Askep Hemoragik Post Partum
Askep Hemoragik Post Partum
I. PENGERTIAN
Tiga hal yang harus diperhatikan dalam menolong persalinan dengan komplikasi perdarahan
post partum :
1. Menghentikan perdarahan.
2. Mencegah timbulnya syok.
3. Mengganti darah yang hilang.
II. ETIOLOGI
Pada usia diatas 35 tahun fungsi reproduksi seorang wanita mengalami penurunan
kemungkinan komplikasi pascapersalinan terutama perdarahan lebih besar.

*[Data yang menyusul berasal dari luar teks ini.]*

-- ==== Sys2Proof/Machine/Control.lean ====
section
/-! DEFINITION. The meanings of the branches, jumps, subroutine instructions, RTI, BRK, the flag instructions and NOP
(42_control_flags_misc R500 to R521), each one line over a shared operation. -/

namespace Sys2Proof.Machine

/-- A conditional branch (42_control_flags_misc R500). -/
def branch (taken : Bool) (opcode op : Byte) (s : State) : Out :=
  if taken then .next (charge (branchExtra op s) (retireTo opcode (branchTarget op s) s))
  else .next (retireTo opcode (branchNext s) s)

/-- A flag instruction: P is changed and PC advances (42_control_flags_misc R514 to R520). -/
def changeP (f : Byte → Byte) (opcode : Byte) (s : State) : Out := .next (retire opcode 1 false (s.setP (f s.p)))

/-- BCC rel, $90 (R501). -/
def execBcc (op : Byte) (s : State) : Out := branch (!flagC s.p) 0x90 op s

/-- BCS rel, $B0 (R502). -/
def execBcs (op : Byte) (s : State) : Out := branch (flagC s.p) 0xB0 op s

/-- BEQ rel, $F0 (R503). -/
def execBeq (op : Byte) (s : State) : Out := branch (flagZ s.p) 0xF0 op s

/-- BMI rel, $30 (R504). -/
def execBmi (op : Byte) (s : State) : Out := branch (flagN s.p) 0x30 op s

/-- BNE rel, $D0 (R505). -/
def execBne (op : Byte) (s : State) : Out := branch (!flagZ s.p) 0xD0 op s

/-- BPL rel, $10 (R506). -/
def execBpl (op : Byte) (s : State) : Out := branch (!flagN s.p) 0x10 op s

/-- BVC rel, $50 (R507). -/
def execBvc (op : Byte) (s : State) : Out := branch (!flagV s.p) 0x50 op s

/-- BVS rel, $70 (R508). -/
def execBvs (op : Byte) (s : State) : Out := branch (flagV s.p) 0x70 op s

/-- JMP abs, $4C (R509). -/
def execJmpAbs (op : Word) (s : State) : Out := 
  let e := MemOperand.ea (.abs op) s
  .next (retireTo 0x4C e.addr e.state)

/-- JMP ind, $6C (R509). -/
def execJmpInd (op : Word) (s : State) : Out := 
  let e := MemOperand.ea (.ind op) s
  .next (retireTo 0x6C e.addr e.state)

/-- JSR abs, $20 (R510). -/
def execJsr (op : Word) (s : State) : Out := .next (retireTo 0x20 op (pushWord (s.pc + 2) s))

/-- RTS imp, $60 (R511). -/
def execRts (s : State) : Out := 
  let w := pullWord s
  .next (retireTo 0x60 (w.value + 1) w.state)

/-- RTI imp, $40 (R512). -/
def execRti (s : State) : Out := .next (charge (baseCost s 0x40) (returnFromException s))

/-- BRK imp, $00 (R513). -/
def execBrk (s : State) : Out := 
  .next (charge (baseCost s 0x00) (takeException (s.pc + 2) (pushedBySoftware s.p) irqVector s))

/-- CLC imp, $18 (R514). -/
def execClc (s : State) : Out := changeP (fun p => setC p false) 0x18 s

/-- CLD imp, $D8 (R515). -/
def execCld (s : State) : Out := changeP (fun p => setD p false) 0xD8 s

/-- CLI imp, $58 (R516). -/
def execCli (s : State) : Out := changeP (fun p => setI p false) 0x58 s

/-- CLV imp, $B8 (R517). -/
def execClv (s : State) : Out := changeP (fun p => setV p false) 0xB8 s

/-- SEC imp, $38 (R518). -/
def execSec (s : State) : Out := changeP (fun p => setC p true) 0x38 s

/-- SED imp, $F8 (R519). -/
def execSed (s : State) : Out := changeP (fun p => setD p true) 0xF8 s

/-- SEI imp, $78 (R520). -/
def execSei (s : State) : Out := changeP (fun p => setI p true) 0x78 s

/-- NOP imp, $EA (R521). -/
def execNop (s : State) : Out := .next (retire 0xEA 1 false s)

end Sys2Proof.Machine
end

Paritas 2-3 merupakan paritas paling aman ditinjau dari perdarahan pascapersalinan yang
dapat mengakibatkan kematian maternal.
Paritas satu dan paritas tinggi (lebih dari tiga) mempunyai kejadian perdarahan lebih
tinggi.
Pada paritas yang rendah (paritas satu) ketidak siapan ibu dalam menghadapi persalinan
yang pertama adalah faktor penyebab ketidakmampuan ibu hamil dalam menangani
komplikasi yang terjadi selama kehamilan, persalinan dan nifas.
Anemia adalah suatu keadaan yang ditandai dengan penurunan nilai hemoglobin dibawah
nilai normal. Perdarahan pascapersalinan mengakibatkan hilangnya darah sebanyak 500 ml
atau lebih, jika hal ini terus dibiarkan tanpa adanya penanganan yang tepat dan akurat
mengakibatkan turunnya kadar hemoglobin dibawah nilai normal.
IV. PATOFISIOLOGI
1. Atonia uteri
Atonia uteri merupakan penyebab utama terjadinya perdarahan pascapersalinan.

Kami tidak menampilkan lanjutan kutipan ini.